The indications for medical treatment of acromegaly include patients who are deemed high risk for transsphenoidal surgery, and invasive macroadenoma with parasellar extension but no mass effect. Also, patients with McCune-Albright syndrome either due to the absence of an anatomic lesion (remember, this occurs as a result of constitutive activation of the Gs alpha subunit of the GPCR) or presence of significant cranial fibrous dysplasia. Due to the high remission rates after surgery for those with microadenomas, medical therapy should not be selected as the primary treatment in this patient subset.

GH levels are normally regulated by somatostatin, which binds to and inhibits GH release. However, in patients with acromegaly, somatostatin levels are frequently insufficient to control GH production. As a result, somatostatin analogs are often prescribed in an attempt to control GH levels.

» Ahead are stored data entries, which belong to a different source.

/-- The first Modified copy of a block among caches goes to memory and to the others that hold it (rule R66); nothing
where there is none, so no unmodified block goes to memory (rule R67). -/
def MemSys.writeBack (ms : MemSys) (caches : List Nat) (b : Nat) : MemSys :=
  match ms.firstModified caches b with
  | none => ms
  | some d =>
    let cleaned := caches.foldl (MemSys.cleanCopy b d) ms
    { cleaned with mem := Memory.writeBytes cleaned.mem b d }

/-- A copy that does not hold a byte leaves its cache if it is Unmodified, and takes the byte if it is Modified. -/
def MemSys.syncCopy (cfg : Config) (pa : Nat) (v : Byte) (ms : MemSys) (cache : Nat) : MemSys :=
  match ms.copyAt cache (blockBase cfg pa) with
  | none => ms
  | some c =>
    if c.data.getD (pa % blockSize cfg) Memory.unwritten = v then ms
    else if c.modified then ms.putCopy cache { c with data := c.data.set (pa % blockSize cfg) v }
    else ms.dropCopy cache (blockBase cfg pa)

/-- The hart's fetches of a memory type hold a byte as its loads read it. -/
def MemSys.fetchesHold (cfg : Config) (ms : MemSys) (memType pa : Nat) : Bool :=
  MemSys.heldAlong cfg ms pa [MemSys.readByte cfg ms (hartAccess .load memType) pa]
    (hopsOf cfg (hartAccess .fetch memType) (blockBase cfg pa))

/-- A byte the hart's loads of a memory type hold is shown to its fetches: the block is written back along the path of the
loads, and no copy on the path of the fetches keeps another byte than the loads then read (rule R103; log entry 22). -/
def MemSys.showToFetches (cfg : Config) (memType pa : Nat) (ms : MemSys) : MemSys :=
  let b := blockBase cfg pa
  let back := ms.writeBack (pathCaches cfg (hartAccess .load memType) b) b
  (pathCaches cfg (hartAccess .fetch memType) b).foldl
    (MemSys.syncCopy cfg pa (MemSys.readByte cfg back (hartAccess .load memType) pa)) back

/-- Every block a cache holds agrees in each domain (rule R79). -/
def MemSys.domainsAgree (cfg : Config) (ms : MemSys) : Bool := ms.blocksHeld.all (ms.agrees cfg)

/-- The form the model keeps the caches in: one list of copies per cache, each canonical. -/
def cachesWf (size : Nat) : List CacheDesc → List (List Copy) → Bool
  | [], [] => true
  | d :: ds, l :: ls => Copies.wfFrom size d.tracksModified 0 l && cachesWf size ds ls
  | _, _ => false

/-- The canonical form of the memory system. -/
def MemSys.wf (cfg : Config) (ms : MemSys) : Bool :=
  Memory.wf ms.mem && cachesWf (blockSize cfg) cfg.caches ms.caches

end Sys2Proof.Machine
end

Somatostatin receptor ligands are the most common medical treatment for acromegaly. These drugs bind to and activate somatostatin receptors, which leads to a decrease in growth hormone secretion. The most commonly used somatostatin receptor ligands are octreotide and lanreotide. Pasireotide is a newer somatostatin receptor ligand that is also effective in some cases.

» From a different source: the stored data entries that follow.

/-- `WARL_LEGAL` maps a held value to itself (rule R36: a register holds only legal values). -/
def CmoCsrParam.wf (p : CmoCsrParam) : Bool :=
  (List.range 64).all fun n =>
    legalizeFields p (legalizeFields p (BitVec.ofNat 6 n)) == legalizeFields p (BitVec.ofNat 6 n)

/-- A region holds whole blocks, grants read where it grants write (rule R234), and is cacheable only as main memory: the
spec leaves cacheability an open function of the address and the access (rule R77, I15), and that no I/O device region is
cacheable is the model's choice (DESIGN CHOICE, log entry 48). -/
def Region.wf (size : Nat) (r : Region) : Bool :=
  r.base % size == 0 && r.size % size == 0 && (r.r || !r.w) && (r.kind == .mainMemory || !r.cacheable)

/-- The caches of a path, those an access reaches indirectly among them. -/
def PathRule.caches (p : PathRule) : List Nat := (p.toPoc ++ p.beyondPoc).flatMap fun h => h.direct ++ h.indirect

/-- Two rules of the topology are about a common address. -/
def PathRule.meets (p q : PathRule) : Bool := decide (p.base < q.base + q.size) && decide (q.base < p.base + p.size)

/-- The kinds of access a rule of the topology is about hold all of load, store and zero, or none: a hart's loads take
the path its data writes take (rule R99, the Load Value Axiom). -/
def PathRule.kindsWf (p : PathRule) : Bool :=
  let about := [AccessKind.load, .store, .zero].map fun k => p.kinds.isEmpty || p.kinds.contains k
  about.all id || !about.any id

/-- Paths go through a domain once, name caches that exist, each once, and hold whole blocks. -/
def PathRule.wf (cfg : Config) (p : PathRule) : Bool :=
  distinct ((p.toPoc ++ p.beyondPoc).map (·.domain)) && p.base % blockSize cfg == 0 && p.size % blockSize cfg == 0
    && distinct p.caches && p.kindsWf && p.caches.all fun c => decide (c < cfg.caches.length)

/-- All paths that pass through PoC-memory share what lies beyond it (rules R84, R85). -/
def convergesAtPoc (cfg : Config) : Bool :=
  cfg.paths.all fun p => cfg.paths.all fun q => !(p.passesPoc && q.passesPoc && p.meets q) || p.beyondPoc == q.beyondPoc

/-- What lies on a path after a domain. -/
def afterDomain (name : Nat) : List Hop → List Hop
  | [] => []
  | h :: hs => if h.domain = name then hs else afterDomain name hs

/-- Paths to an address that converge within a domain are the same from there to memory (rule R82). -/
def convergesInDomains (cfg : Config) : Bool :=
  cfg.paths.all fun p => cfg.paths.all fun q => !p.meets q ||
    (p.toPoc ++ p.beyondPoc).all fun h => (q.toPoc ++ q.beyondPoc).all fun k => h.domain != k.domain ||
      afterDomain h.domain (p.toPoc ++ p.beyondPoc) == afterDomain h.domain (q.toPoc ++ q.beyondPoc)

/-- Two lists hold the same numbers. -/
def sameMembers (l l' : List Nat) : Bool := l.all l'.contains && l'.all l.contains

/-- Two lists hold no number in common. -/
def disjoint (l l' : List Nat) : Bool := l.all fun c => !l'.contains c

/-- A coherence domain is one set of caches, whichever path to an address reaches it, and no cache is in two domains of
an address (rule R79). -/
def domainsWf (cfg : Config) : Bool :=
  cfg.paths.all fun p => cfg.paths.all fun q => !p.meets q ||
    (p.toPoc ++ p.beyondPoc).all fun h => (q.toPoc ++ q.beyondPoc).all fun k =>
      if h.domain = k.domain then sameMembers (hopMembers h) (hopMembers k) else disjoint (hopMembers h) (hopMembers k)

/-- Two accesses to an address meet the same caches from their first domain on: the paths of both begin in one domain, from
which they are the same (rule R82), and reach the same caches in it (rules R79, R81), or both lead straight to memory. -/
def entersTogether (cfg : Config) (acc acc' : Access) (pa : Nat) : Prop :=
  match hopsOf cfg acc pa, hopsOf cfg acc' pa with
  | [], [] => True
  | h :: _, k :: _ => h.domain = k.domain ∧ (hardwareCoherent cfg pa = true ∨ h.direct = k.direct)
  | [], _ :: _ => False
  | _ :: _, [] => False

/-! ### Encodings (rule R122) -/

/-- The bits of an operand lie in the word, outside those the row fixes; a constant is one the operand can have. -/
def EncField.wf (f : EncField) (width ilen mask : Nat) : Bool :=
  match f with
  | .bits lo => decide (lo + width ≤ 8 * ilen) && (mask >>> lo) % 2 ^ width == 0
  | .const n => decide (n < 2 ^ width)

/-- The bits of the two operands are apart. -/
def EncField.apart (rs1 sel : EncField) : Bool :=
  match rs1, sel with
  | .bits a, .bits b => decide (a + 5 ≤ b) || decide (b + 2 ≤ a)
  | _, _ => true

/-- How many low bits of a word of `ilen` bytes say that it is that long. -/
def lengthBits (ilen : Nat) : Nat :=
  match ilen with
  | 2 => 2
  | 4 => 5
  | 6 => 6
  | _ => 7

/-- Sets of words, one for each `funct3` of a list. -/
def wordsBy (mask value : Nat) (functs : List Nat) : List (Nat × Nat) := functs.map fun f => (mask, f * 0x1000 + value)

/-- The words of the base integer instructions, those of 64-bit registers apart. -/
def integerWords : List (Nat × Nat) :=
  [(0x7F, 0x37), (0x7F, 0x17), (0x7F, 0x6F), (0x707F, 0x67)] ++ wordsBy 0x707F 0x63 [0, 1, 4, 5, 6, 7]
    ++ wordsBy 0x707F 0x03 [0, 1, 2, 4, 5] ++ wordsBy 0x707F 0x23 [0, 1, 2] ++ wordsBy 0x707F 0x13 [0, 2, 3, 4, 6, 7]
    ++ [(0xFE00007F, 0x33)] ++ wordsBy 0xFE00707F 0x40000033 [0, 5] ++ wordsBy 0x707F 0x0F [0, 1]

/-- The words of the shifts by an immediate and of the instructions on 64-bit registers. -/
def widthWords : XLen → List (Nat × Nat)
  | .rv32 => [(0xFE00707F, 0x1013), (0xFE00707F, 0x5013), (0xFE00707F, 0x40005013)]
  | .rv64 =>
    [(0xFC00707F, 0x1013), (0xFC00707F, 0x5013), (0xFC00707F, 0x40005013), (0x707F, 0x3003), (0x707F, 0x6003),
     (0x707F, 0x3023), (0x707F, 0x1B)]
      ++ wordsBy 0xFE00707F 0x1B [1, 5] ++ [(0xFE00707F, 0x4000501B)] ++ wordsBy 0xFE00707F 0x3B [0, 1, 5]
      ++ wordsBy 0xFE00707F 0x4000003B [0, 5] ++ [(0xF9F0707F, 0x1000302F), (0xF800707F, 0x1800302F)]

/-- The words of load-reserved and store-conditional on words, of the CSR instructions, and of the privileged
instructions (`ECALL`, `EBREAK`, `MRET`, `SRET`, `WFI`, `SFENCE.VMA`). -/
def systemWords : List (Nat × Nat) :=
  [(0xF9F0707F, 0x1000202F), (0xF800707F, 0x1800202F)] ++ wordsBy 0x707F 0x73 [1, 2, 3, 5, 6, 7]
    ++ [(0xFFFFFFFF, 0x73), (0xFFFFFFFF, 0x100073), (0xFFFFFFFF, 0x30200073), (0xFFFFFFFF, 0x10200073),
        (0xFFFFFFFF, 0x10500073), (0xFE007FFF, 0x12000073)]

/-- The words of the H-extension: the fences `HFENCE.VVMA` and `HFENCE.GVMA`, the loads `HLV` and `HLVX`, the stores
`HSV`. -/
def hypervisorWords (xlen : XLen) : List (Nat × Nat) :=
  [(0xFE007FFF, 0x22000073), (0xFE007FFF, 0x62000073), (0xFFF0707F, 0x60004073), (0xFFF0707F, 0x60104073),
   (0xFFF0707F, 0x64004073), (0xFFF0707F, 0x64104073), (0xFFF0707F, 0x64304073), (0xFFF0707F, 0x68004073),
   (0xFFF0707F, 0x68304073), (0xFE007FFF, 0x62004073), (0xFE007FFF, 0x66004073), (0xFE007FFF, 0x6A004073)]
    ++ (match xlen with
        | .rv32 => []
        | .rv64 => [(0xFFF0707F, 0x68104073), (0xFFF0707F, 0x6C004073), (0xFE007FFF, 0x6E004073)])

/-- The words of four bytes that are an instruction of the base ISA or of another extension the modelled hart has, as
sets: a word `w` is of the set `(mask, value)` where `w & mask = value` (rule R122 (c); from general knowledge, log
entry 47). -/
def baseWords (xlen : XLen) (hasH : Bool) : List (Nat × Nat) :=
  integerWords ++ widthWords xlen ++ systemWords ++ (if hasH then hypervisorWords xlen else [])

/-- No word of the row is of a set of words. -/
def EncRow.avoids (r : EncRow) (words : Nat × Nat) : Bool := (r.mask &&& words.1) &&& (r.value ^^^ words.2) != 0

/-- A row fixes the bits its mask covers, has its operands in others, gives the instruction its length, and where that
is four bytes has no word of the hart's other instructions (rule R122 (c)). -/
def EncRow.wf (xlen : XLen) (hasH : Bool) (ilen : Nat) (r : EncRow) : Bool :=
  decide (r.mask < 2 ^ (8 * ilen)) && r.value &&& r.mask == r.value && r.rs1.wf 5 ilen r.mask && r.sel.wf 2 ilen r.mask
    && r.rs1.apart r.sel
    && r.mask % 2 ^ lengthBits ilen == 2 ^ lengthBits ilen - 1 && instrLength (BitVec.ofNat 8 r.value) == ilen
    && (ilen != 4 || (baseWords xlen hasH).all r.avoids)

/-- No word belongs to two of the rows (rule R122 (a)). -/
def rowsDisjoint : List EncRow → Bool
  | [] => true
  | r :: rest => rest.all (fun r' => r.avoids (r'.mask, r'.value)) && rowsDisjoint rest

/-- The abstract instructions (rule R121), each with the numbers its PoC or level can be. -/
def cmoOps : List (CmoOp × List Nat) :=
  [(.inval, [0]), (.clean, [0]), (.flush, [0]), (.zero, [0, 1, 2, 3]), (.prefetchR, [0, 1, 2, 3]),
   (.prefetchW, [0, 1, 2, 3]), (.prefetchI, [0, 1, 2, 3]), (.demote, [0, 1, 2, 3])]

/-- Every abstract instruction has a word with every operand (rule R122 (b)). -/
def Encoding.complete (e : Encoding) : Bool :=
  cmoOps.all fun op =>
    let rows := e.rows.filter fun r => r.op == op.1
    (List.range 32).all fun rs1 => op.2.all fun sel => rows.any fun r => r.rs1.admits 5 rs1 && r.sel.admits 2 sel

/-- An encoding the spec allows on a hart (rule R122): a function, complete, of words of one length that are none of the
hart's other instructions. -/
def Encoding.wf (xlen : XLen) (hasH : Bool) (e : Encoding) : Bool :=
  [2, 4, 6, 8].contains e.ilen && e.rows.all (EncRow.wf xlen hasH e.ilen) && rowsDisjoint e.rows && e.complete

/-- The memory types a page can have beside type 0 (log entry 46). -/
def memTypesWf (cfg : Config) : Bool :=
  distinct (memTypesOf cfg) && (memTypesOf cfg).all fun t => decide (t < 4)

/-- The numbers of the unprivileged CSRs of the standard extensions, as ranges, the first and the last number of each. -/
def unprivilegedCsrNumbers : List (Nat × Nat) :=
  [(0x000, 0x005), (0x008, 0x00A), (0x00F, 0x00F), (0x011, 0x011), (0x015, 0x015), (0x017, 0x017), (0x040, 0x044),
   (0xC00, 0xC22), (0xC80, 0xC9F)]

/-- The numbers of the supervisor's CSRs, as ranges. -/
def supervisorCsrNumbers : List (Nat × Nat) :=
  [(0x100, 0x106), (0x10A, 0x10A), (0x10C, 0x10F), (0x114, 0x114), (0x120, 0x120), (0x140, 0x144), (0x14D, 0x157),
   (0x15C, 0x15D), (0x15F, 0x15F), (0x180, 0x181), (0x5A8, 0x5A8), (0xDA0, 0xDA0), (0xDB0, 0xDB0)]

/-- The numbers of the CSRs of the H-extension, the guest's supervisor's among them, as ranges. -/
def hypervisorCsrNumbers : List (Nat × Nat) :=
  [(0x200, 0x200), (0x204, 0x205), (0x214, 0x214), (0x240, 0x244), (0x24D, 0x257), (0x25C, 0x25D), (0x280, 0x280),
   (0x600, 0x600), (0x602, 0x60A), (0x60C, 0x60F), (0x612, 0x613), (0x615, 0x615), (0x618, 0x618), (0x61A, 0x61A),
   (0x61C, 0x61F), (0x643, 0x647), (0x64A, 0x64A), (0x655, 0x657), (0x680, 0x680), (0x6A8, 0x6A8), (0xE12, 0xE12),
   (0xEB0, 0xEB0)]

/-- The numbers of the CSRs of M-mode and of debug mode, as ranges. -/
def machineCsrNumbers : List (Nat × Nat) :=
  [(0x300, 0x306), (0x308, 0x30A), (0x30C, 0x310), (0x312, 0x314), (0x318, 0x31A), (0x31C, 0x344), (0x34A, 0x34B),
   (0x34E, 0x34E), (0x350, 0x357), (0x35C, 0x35C), (0x380, 0x385), (0x3A0, 0x3EF), (0x721, 0x742), (0x744, 0x744),
   (0x747, 0x747), (0x757, 0x757), (0x7A0, 0x7A5), (0x7A8, 0x7A8), (0x7AA, 0x7AA), (0x7B0, 0x7B3), (0xB00, 0xB1F),
   (0xB80, 0xB9F), (0xF11, 0xF15), (0xFB0, 0xFB0)]

/-- The number of a standard CSR. Which there are is the privileged and the debug architecture's and their ratified
extensions' (PRESUMED, log entry 11); a few numbers between two of them are counted among them. -/
def standardCsr (n : Nat) : Bool :=
  (unprivilegedCsrNumbers ++ supervisorCsrNumbers ++ hypervisorCsrNumbers ++ machineCsrNumbers).any fun r =>
    decide (r.1 ≤ n) && decide (n ≤ r.2)

/-- The numbers of the four registers are pairwise distinct and distinct from every standard CSR (D4). -/
def csrNumbersDistinct (cfg : Config) : Bool :=
  let own := [cfg.mcmo, cfg.scmo, cfg.hcmo, cfg.vscmo].map fun p => p.number.toNat
  distinct own && own.all fun n => !standardCsr n

/-- A configuration the spec allows: a block divides a page (D24), regions, paths and coherence domains are well formed,
paths converge at PoC-memory and where they share a domain, the encoding is one of rule R122, and each `xcmocontrol`
register holds what it is said to hold. -/
def Config.wf (cfg : Config) : Bool :=
  decide (cfg.logB ≤ 12) && cfg.regions.all (Region.wf (blockSize cfg)) && cfg.paths.all (PathRule.wf cfg)
    && convergesAtPoc cfg && convergesInDomains cfg && domainsWf cfg && memTypesWf cfg && cfg.enc.wf cfg.xlen cfg.hasH
    && csrNumbersDistinct cfg
    && cfg.mcmo.wf && cfg.scmo.wf && cfg.hcmo.wf && cfg.vscmo.wf

namespace Machine

/-! ### Translation and protection (rules R222, R233, R236) -/

/-- The walk of a page table from the root its register `atp` names meets a leaf, whatever that grants: the register
selects a format, which translates the address. -/
def WalkMeets (s : State) (atp : Word) (guest : Bool) (fetchPte : PageFormat → Nat → Except XlateError (Nat × Nat))
    (va : Nat) (leaf : Leaf) : Prop :=
  ∃ p, pageFormat s.cfg.xlen (atpMode s.cfg.xlen atp) guest = some p ∧ canonical s.cfg.xlen p guest va = true ∧
    walk s.cfg p (fetchPte p) (fun _ => true) (if guest then .guest va else .page) va p.levels
      (atpRoot s.cfg.xlen atp) = .ok leaf

/-- A first stage (`satp`, `vsatp`) maps the address `va` to `pa`, and `w` is the `W` bit of its leaf, none where it is
Bare. -/
def FirstStageMaps (s : State) (atp : Word) (fetchPte : PageFormat → Nat → Except XlateError (Nat × Nat))
    (kind : AccessKind) (user sum mxr : Bool) (va pa : Nat) (w : Option Bool) : Prop :=
  (atpBare s.cfg.xlen atp = true ∧ pa = va ∧ w = none) ∨
    (atpBare s.cfg.xlen atp = false ∧ ∃ leaf, WalkMeets s atp false fetchPte va leaf ∧
      firstPermits s.cfg kind user sum mxr leaf.pte = true ∧ pa = leaf.address ∧ w = some (pteBit leaf.pte 2))

/-- The G-stage (`hgatp`) maps the guest physical address `gpa` to `pa`. -/
def GuestStageMaps (s : State) (kind : AccessKind) (mxr : Bool) (gpa pa : Nat) (w : Option Bool) : Prop :=
  (atpBare s.cfg.xlen s.csr.hgatp = true ∧ pa = gpa ∧ w = none) ∨
    (atpBare s.cfg.xlen s.csr.hgatp = false ∧ ∃ leaf, WalkMeets s s.csr.hgatp true (readPte s) gpa leaf ∧
      guestPermits s.cfg kind mxr leaf.pte = true ∧ pa = leaf.address ∧ w = some (pteBit leaf.pte 2))

/-- What a region grants. -/
def Region.grants (r : Region) : Permission → Bool
  | .read => r.r
  | .write => r.w
  | .execute => r.x

/-- No joint permission of an address: the PMP denies the access, or the PMAs do, which a vacant address has none of (rules
R60, R236). -/
def JointDenied (s : State) (eff : Mode) (perm : Permission) (pa : Nat) : Prop :=
  pmpAllows (decide (eff = .m)) perm pa 0#64 s.pmp false = false ∨
    ∀ r, regionOf s.cfg pa = some r → Region.grants r perm = false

Somatostatin analogs (SSAs) are a class of drugs that bind to and activate somatostatin receptors (SSTRs). Somatostatin is a naturally occurring hormone that inhibits the secretion of growth hormone (GH) from the somatotroph cells in the pituitary gland. The use of SSAs for the treatment of acromegaly was first reported in the early 1980s. Since then, several SSAs have been developed and are now used clinically. The currently available SSAs include octreotide (octreotide short release), somatuline (lanreotide), and sandostatin (octreotide long-acting release). All three of these agents are approved by the United States Food and Drug Administration (FDA) for the treatment of acromegaly.

The mechanism of action of SSAs in the treatment of acromegaly is thought to be mediated through their ability to bind to and activate SSTRs on somatotroph cells. This leads to the inhibition of GH secretion from these cells and, consequently, a reduction in serum IGF-1 levels.

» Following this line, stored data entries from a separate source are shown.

-- ==== Sys2Proof/Certificates/Slice0/Obligations.lean ====
section
/-!
DEFINITION. The statements for the provers, from the numbered rules of the spec. The words used (`Takes`, `SameHart`,
`MemSys.AgreeBut`, `ReservationKept`, `State.Inv`) are those of `Safety.lean`. Where a statement rests on a choice of the
spec ([decision: D<n>]), on what the spec imports from general knowledge, or on a log entry of the model, its docstring
says so.
-/

open Sys2Proof Sys2Proof.Machine

/-! ### Encoding -/

/-- Every row of the table of spec/95_test_vectors.md section 2.1: the twelve words that are instructions decode to what
the table says, the six that are reserved to none, and the word `0x0015000B` lies in memory as the bytes `0B 00 15 00`
(rules R124 to R128). `ENC_REF` is the spec's own encoding (D5). -/
def Obligations.DecodesTheSpecsWords : Prop :=
  decodeWord 0x0005000B#32 = .ok (.cboInval 10 .memory) ∧ decodeWord 0x0015000B#32 = .ok (.cboClean 10 .memory) ∧
  decodeWord 0x0025000B#32 = .ok (.cboFlush 10 .memory) ∧ decodeWord 0x0045000B#32 = .ok (.cboZero 10 .default) ∧
  decodeWord 0x0245000B#32 = .ok (.cboZero 10 .l1) ∧ decodeWord 0x0285800B#32 = .ok (.prefetchR 11 .l1) ∧
  decodeWord 0x0495800B#32 = .ok (.prefetchW 11 .l2) ∧ decodeWord 0x06A5800B#32 = .ok (.prefetchI 11 .l3) ∧
  decodeWord 0x00B5800B#32 = .ok (.demote 11 .default) ∧ decodeWord 0x002F800B#32 = .ok (.cboFlush 31 .memory) ∧
  decodeWord 0x0010000B#32 = .ok (.cboClean 0 .memory) ∧ decodeWord 0x0016000B#32 = .ok (.cboClean 12 .memory) ∧
  (∀ w ∈ [0x0215000B#32, 0x0035000B#32, 0x00C5000B#32, 0x0805000B#32, 0x0005100B#32, 0x0005008B#32],
    (decodeWord w).toOption = none) ∧
  toBytesLE (0x0015000B#32).toNat 4 = [0x0B#8, 0x00#8, 0x15#8, 0x00#8] ∧
  decode [0x0B#8, 0x00#8, 0x15#8, 0x00#8] = .ok (.cboClean 10 .memory, [])

/-- Decoding the bytes of any well-formed instruction gives it back, with every operand, and leaves what follows (rule
R122 (b); D5). -/
def Obligations.DecodeEncodeAgree : Prop :=
  ∀ (i : Instr) (rest : List Byte), i.wf = true →
    ∃ bytes, encode i = some bytes ∧ bytes.length = 4 ∧ decode (bytes ++ rest) = .ok (i, rest)

/-- A word that decodes is the one word of its instruction (rule R122 (a), (b); D5). -/
def Obligations.EncodeDecodeAgree : Prop :=
  ∀ (w : InstrWord) (i : Instr), decodeWord w = .ok i → encodeWord i = some w

/-- The words of the CMO opcode that are instructions are those that match a row under its mask; all others are reserved
(rules R123, R124, R126, R127; D5, D7). -/
def Obligations.OnlyTableWordsDecode : Prop :=
  ∀ w : InstrWord, (∃ i, decodeWord w = .ok i) ↔
    (w &&& 0xFFF07FFF#32 = 0x0000000B#32 ∨ w &&& 0xFFF07FFF#32 = 0x0010000B#32 ∨ w &&& 0xFFF07FFF#32 = 0x0020000B#32 ∨
     w &&& 0xF9F07FFF#32 = 0x0040000B#32 ∨ w &&& 0xF9F07FFF#32 = 0x0080000B#32 ∨ w &&& 0xF9F07FFF#32 = 0x0090000B#32 ∨
     w &&& 0xF9F07FFF#32 = 0x00A0000B#32 ∨ w &&& 0xF9F07FFF#32 = 0x00B0000B#32)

What is somatostatin resistance?

Unfortunately, some patients do not respond adequately to somatostatin analog therapy, either because their somatostatin receptors are resistant to the ligands or because of other factors. This resistance is defined as failure to reduce GH and IGF1 levels by 50% or tumor shrinkage by 20% after one year of treatment. While the exact prevalence of somatostatin analog resistance is unknown, it is thought to be fairly common, affecting up to 40% of patients with acromegaly.

There is currently no cure for somatostatin analog resistance, but various strategies are being investigated in an attempt to improve outcomes in these patients. There are several potential mechanisms of somatostatin analog resistance, including decreased somatostatin receptor expression and somatostatin receptor mutations.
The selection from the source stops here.